第三十話 考えるな感じろとは言うが、やっぱ考えるのも大事

 放課後、俺と箒はタッグトーナメントに向けて訓練に励んでいた。

 

「行くぞ、颯斗!」

 

「よし来い!」

 

 紅椿を駆る箒が刀を手に上空からこちらに突っ込んでくる。対する俺は地上で仁王立ちとなって箒を待ち構える。

両腕の《デモン・アームズ》からエネルギー砲を発射する。大きな反動に裏付けられた破壊力を持つ砲弾は、しかし箒にはあっさりとかわされてしまう。箒の突進スピードは落ちることなく、それどころか加速していく。

 だが俺にとって幸いなことに、その速度は視えていた。

 砲撃を止め、他ISと比べても巨大な右拳を引く。

 

「――せぇあぁッッ!!」

 

 拳を突き出す瞬間、《デモン・アームズ》の肘部に備えられた発破装置が火を噴いた。砲撃時の反動相殺の他、パンチ力の強化にも使われるこの装置によって瞬時に加速した拳が、箒が振るう《空裂》を正面から殴る。タイミングはドンピシャだった。

 《空裂》が箒の手から離れて吹っ飛ぶ。さらにパンチの勢いを利用して身体を捻じり、回転させ、遠心力を乗せた左拳の裏拳で箒を狙う。

 その追撃は装甲を掠めた気がしたが、ダメージにはならなかった。箒が必要以上に離れていることから見て、スラスターを全力稼働させて回避したらしい。俺がエックスに乗っていたことを引きずっているのか、《絢爛舞踏》で回復できるとわかっていてもその機動に物申したくなる。というか、後で言っておこう。

 

「はあああああ!」

 

 《雨月》の突きによって多数のレーザーが飛んでくる。何もないところからどうやってレーザーがでるんだろうか。あと、レーザーによる射撃が本質なら、武器の形状を刀にする意味ってあるのだろうか。空間に弾作るなら形状はなんでもいいんだし、近接戦闘もできるからと言えば収まりがいいだろうが、そもそも武器として持たないようにした方がいいんじゃないかというのは禁句かな。

 

「リジェクト!」

 

 《リジェクト・アーマー》を起動し、高出力の電磁場でレーザーを防ぐ。防いだ後はすぐに切るのを忘れない。
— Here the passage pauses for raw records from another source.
-- ==== Sys2Proof/WellFormed.lean ====
section
/-! DEFINITION. When an instruction term is one that W-bit cells can hold. -/

namespace Sys2Proof

/-- R54: each field fills one W-bit cell, so each must fit W bits. Nothing else is asked: no encoding is reserved or illegal
(R55, R57), and whether an address lies in memory is decided when the step runs (R57, R72). -/
def Instr.wf (W : Nat) : Instr → Bool
  | .subleq a b c => decide (Fits W a) && decide (Fits W b) && decide (Fits W c)

end Sys2Proof
end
 片腕の砲撃で牽制しつつ、新たな武装を呼び出す。粒子から復元されたそれは、紫に光る大型剣。武装名称は《ピアッシングソード》。中距離を薙ぎ払い、《デモン・アームズ》が苦手とする範囲攻撃をカバーするためのエネルギー剣である。出力を上げると刀身が伸びて攻撃範囲が広がる。

 

「であああああああああ!!」

 

 こちらの《ピアッシングソード》と、箒の持つ刀がぶつかり合い、激しく火花を散らせた。

 

 ……。

 …………。

 ………………。

 

「やはり、剣の握りがなってないな。もっと、ググッとした感じで持て」

 

「剣の握りね。ただその説明だけじゃあ具体的な持ち方がわからんし、重量武器と刀では扱いも違って当たり前じゃないか?」

 

「むぅ」

 

「あと、こっちとしてはスラスターを筆頭にしたエネルギー分配の雑さが気になった。いくらワンオフで回復できるつったって、相手がそれを許す訳がないんだからさ……」

 

 一戦を終えて、俺と箒はISに乗ったままそれぞれ互いに改善すべき課題の意見交換をしていた。
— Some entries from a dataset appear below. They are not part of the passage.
-- ==== Sys2Proof/Laws/Memory.lean ====
section
/-! SUPPORT. Laws of the sparse array: what a read gives after each operation, and that each keeps the canonical form. -/

namespace Sys2Proof.Machine.Memory

@[simp] theorem read_nil (i : Nat) : read [] i = unlisted := rfl

theorem read_eq_unlisted {m : Memory} {i : Nat} (h : ∀ p ∈ m, p.1 ≠ i) : read m i = unlisted := by
  induction m with
  | nil => rfl
  | cons p m ih =>
    obtain ⟨j, v⟩ := p
    have hj : j ≠ i := h (j, v) (by simp)
    simp only [read, if_neg hj]
    exact ih fun q hq => h q (by simp [hq])

theorem read_cons {m : Memory} {j : Nat} (v : Int) (h : ∀ p ∈ m, j < p.1) (i : Nat) :
    read (cons j v m) i = if i = j then v else read m i := by
  unfold cons
  by_cases hv : v = unlisted
  · rw [if_pos hv]
    split
    · next hi => subst hi; rw [hv]; exact read_eq_unlisted fun p hp => by have := h p hp; omega
    · rfl
  · rw [if_neg hv]
    simp only [read, eq_comm]

theorem mem_cons {m : Memory} {j : Nat} {v : Int} {p : Nat × Int} (h : p ∈ cons j v m) :
    p = (j, v) ∨ p ∈ m := by
  unfold cons at h
  split at h
  · exact .inr h
  · simpa using h

theorem wf_cons {m : Memory} {j : Nat} {v : Int} (hm : wf m) (h : ∀ p ∈ m, j < p.1) : wf (cons j v m) := by
  unfold cons
  split
  · exact hm
  · next hv =>
    refine ⟨List.pairwise_cons.mpr ⟨h, hm.1⟩, ?_⟩
    intro p hp
    rcases List.mem_cons.mp hp with rfl | hp
    · exact hv
    · exact hm.2 p hp

theorem wf_tail {p : Nat × Int} {m : Memory} (h : wf (p :: m)) : wf m ∧ ∀ q ∈ m, p.1 < q.1 :=
  ⟨⟨(List.pairwise_cons.mp h.1).2, fun q hq => h.2 q (by simp [hq])⟩, (List.pairwise_cons.mp h.1).1⟩

/-- A canonical head is what `cons` lists. -/
theorem cons_eq_of_wf {j : Nat} {v : Int} {m : Memory} (h : wf ((j, v) :: m)) : cons j v m = (j, v) :: m :=
  if_neg (h.2 (j, v) (by simp))

theorem mem_write {m : Memory} {i : Nat} {v : Int} {p : Nat × Int} (h : p ∈ write m i v) :
    p = (i, v) ∨ p ∈ m := by
  induction m with
  | nil => exact mem_cons h
  | cons q m ih =>
    obtain ⟨j, u⟩ := q
    simp only [write] at h
    split at h
    · exact mem_cons h
    · split at h
      · rcases mem_cons h with h | h <;> simp [h]
      · rcases List.mem_cons.mp h with h | h
        · simp [h]
        · rcases ih h with h | h <;> simp [h]

theorem wf_write {m : Memory} (h : wf m) (i : Nat) (v : Int) : wf (write m i v) := by
  induction m with
  | nil => exact wf_cons h (by simp)
  | cons q m ih =>
    obtain ⟨j, u⟩ := q
    obtain ⟨hm, hlt⟩ := wf_tail h
    simp only [write]
    split
    · next hij =>
      refine wf_cons h fun p hp => ?_
      rcases List.mem_cons.mp hp with rfl | hp
      · exact hij
      · exact Nat.lt_trans hij (hlt p hp)
    · split
      · next hij => exact wf_cons hm (by simpa [hij] using hlt)
      · next h1 h2 =>
        rw [← cons_eq_of_wf (m := write m i v) (j := j) (v := u)]
        · refine wf_cons (ih hm) fun p hp => ?_
          rcases mem_write hp with rfl | hp
          · change j < i; omega
          · exact hlt p hp
        · refine ⟨List.pairwise_cons.mpr ⟨fun p hp => ?_, (ih hm).1⟩, fun p hp => ?_⟩
          · rcases mem_write hp with rfl | hp
            · change j < i; omega
            · exact hlt p hp
          · rcases List.mem_cons.mp hp with rfl | hp
            · exact h.2 _ (by simp)
            · exact (ih hm).2 p hp

/-- A read after a write: the value written there, and the old value everywhere else. -/
theorem read_write {m : Memory} (h : wf m) (i : Nat) (v : Int) (k : Nat) :
    read (write m i v) k = if k = i then v else read m k := by
  induction m with
  | nil => exact read_cons v (by simp) k
  | cons q m ih =>
    obtain ⟨j, u⟩ := q
    obtain ⟨hm, hlt⟩ := wf_tail h
    simp only [write]
    split
    · next hij =>
      refine read_cons v (fun p hp => ?_) k
      rcases List.mem_cons.mp hp with rfl | hp
      · exact hij
      · exact Nat.lt_trans hij (hlt p hp)
    · split
      · next hij =>
        subst hij
        rw [read_cons v hlt]
        split
        · rfl
        · next hk => simp only [read, if_neg (Ne.symm hk)]
      · next h1 h2 =>
        simp only [read]
        split
        · next hjk => rw [if_neg (by omega)]
        · exact ih hm

theorem mem_below {n : Nat} {m : Memory} {p : Nat × Int} : p ∈ below n m ↔ p ∈ m ∧ p.1 < n := by
  simp [below]

theorem wf_below {m : Memory} (h : wf m) (n : Nat) : wf (below n m) :=
  ⟨h.1.filter _, fun p hp => h.2 p (mem_below.mp hp).1⟩

theorem read_below (n : Nat) (m : Memory) (i : Nat) :
    read (below n m) i = if i < n then read m i else unlisted := by
  induction m with
  | nil => simp [below, read]
  | cons q m ih =>
    obtain ⟨j, v⟩ := q
    by_cases hj : j < n
    · rw [below, List.filter_cons_of_pos (by simpa using hj), ← below]
      simp only [read, ih]
      by_cases hi : j = i
      · subst hi; simp [hj]
      · simp [hi]
    · rw [below, List.filter_cons_of_neg (by simpa using hj), ← below, ih]
      split
      · next hi => simp only [read]; rw [if_neg (by omega)]
      · rfl

theorem below_eq_self {n : Nat} {m : Memory} (h : ∀ p ∈ m, p.1 < n) : below n m = m :=
  List.filter_eq_self.mpr fun p hp => by simpa using h p hp

theorem below_below {a b : Nat} (h : a ≤ b) (m : Memory) : below b (below a m) = below a m :=
  below_eq_self fun _ hp => Nat.lt_of_lt_of_le (mem_below.mp hp).2 h

theorem mem_ofCells {vs : List Int} {i : Nat} {p : Nat × Int} (h : p ∈ ofCells i vs) :
    i ≤ p.1 ∧ p.1 < i + vs.length ∧ p.2 ∈ vs := by
  induction vs generalizing i with
  | nil => simp [ofCells] at h
  | cons v vs ih =>
    rcases mem_cons h with rfl | h
    · simp
    · obtain ⟨h1, h2, h3⟩ := ih h
      refine ⟨by omega, by simp only [List.length_cons]; omega, List.mem_cons_of_mem _ h3⟩

theorem wf_ofCells (i : Nat) (vs : List Int) : wf (ofCells i vs) := by
  induction vs generalizing i with
  | nil => exact ⟨List.Pairwise.nil, by simp [ofCells]⟩
  | cons v vs ih => exact wf_cons (ih (i + 1)) fun p hp => by have := (mem_ofCells hp).1; omega

theorem read_ofCells (i : Nat) (vs : List Int) (k : Nat) :
    read (ofCells i vs) (i + k) = vs.getD k unlisted := by
  induction vs generalizing i k with
  | nil => simp [ofCells]
  | cons v vs ih =>
    rw [ofCells, read_cons v fun p hp => by have := (mem_ofCells hp).1; omega]
    cases k with
    | zero => simp
    | succ k =>
      rw [if_neg (by omega), show i + (k + 1) = i + 1 + k by omega, ih]
      simp

/-- Canonical memories that read alike are the same data. -/
theorem eq_of_read_eq {m n : Memory} (hm : wf m) (hn : wf n) (h : ∀ i, read m i = read n i) : m = n := by
  induction m generalizing n with
  | nil =>
    cases n with
    | nil => rfl
    | cons q n =>
      have e := h q.1
      simp only [read, if_true] at e
      exact absurd e.symm (hn.2 q (by simp))
  | cons p m ih =>
    cases n with
    | nil =>
      have e := h p.1
      simp only [read, if_true] at e
      exact absurd e (hm.2 p (by simp))
    | cons q n =>
      obtain ⟨i, u⟩ := p
      obtain ⟨j, v⟩ := q
      obtain ⟨hm', hmlt⟩ := wf_tail hm
      obtain ⟨hn', hnlt⟩ := wf_tail hn
      have below_m : ∀ k, k ≤ i → read m k = unlisted := fun k hk =>
        read_eq_unlisted fun p hp => by have : i < p.1 := hmlt p hp; omega
      have below_n : ∀ k, k ≤ j → read n k = unlisted := fun k hk =>
        read_eq_unlisted fun p hp => by have : j < p.1 := hnlt p hp; omega
      have hi := h i
      have hj := h j
      simp only [read, if_true] at hi hj
      have hij : i = j := by
        rcases Nat.lt_trichotomy i j with lt | eq | lt
        · rw [if_neg (by omega), below_n i (by omega)] at hi
          exact absurd hi (hm.2 (i, u) (by simp))
        · exact eq
        · rw [if_neg (by omega), below_m j (by omega)] at hj
          exact absurd hj.symm (hn.2 (j, v) (by simp))
      subst hij
      rw [if_pos rfl] at hi
      subst hi
      congr 1
      refine ih hm' hn' fun k => ?_
      by_cases hk : i = k
      · rw [below_m k (by omega), below_n k (by omega)]
      · have e := h k
        simpa only [read, if_neg hk] using e

end Sys2Proof.Machine.Memory
end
 下手にコンビネーションの特訓をやるよりも、それぞれの基礎戦力の向上を目指した方がいいという方針の元、互いにパートナーの戦術を知り、また自分だけでは見えない欠点や課題を見えるようにするために、俺と箒で模擬戦を行い、その後相手の悪かった部分を意見として交換するということをやっていた。箒はまだしも、俺は専用機を持ってまだ間もないということから採用したやり方だった。

 現時点で箒から言われた欠点は……「剣の握りが悪い」、「射撃の狙いが甘い」、「動きが遅い(特に空中機動時)」、「超出力瞬時加速(バースト・イグニッション・ブースト)の軌道のズレが酷い(これでは使い物にならない)」……高速機動は捨てているから後半二つはほとんどどうしようもないが、射撃の腕は俺もどうにかしたいと思っている。剣の握りは、これも改善した方がいいのかな。

 逆に俺から箒に言ったのは、先ほどの「エネルギーの無駄遣い」の他には、「射撃精度が甘い」、「攻撃や機動が直線的で読まれやすい」と、こんなところだったか。彼女の説明の仕方と言い、考える前に感覚とか直感でどうにかできてる・してる感じなんだろう。ただしその分微妙な調整とか理論的な部分とかは疎かにしているため、動きに無駄が生じているというところだろうか。俺の場合は、前に乗ってたISの性能的に、ちょっとしくじったら無駄が大きく出やすかったから、コーチの指導もあるし、嫌でもそういう無駄を抑えるようになっている。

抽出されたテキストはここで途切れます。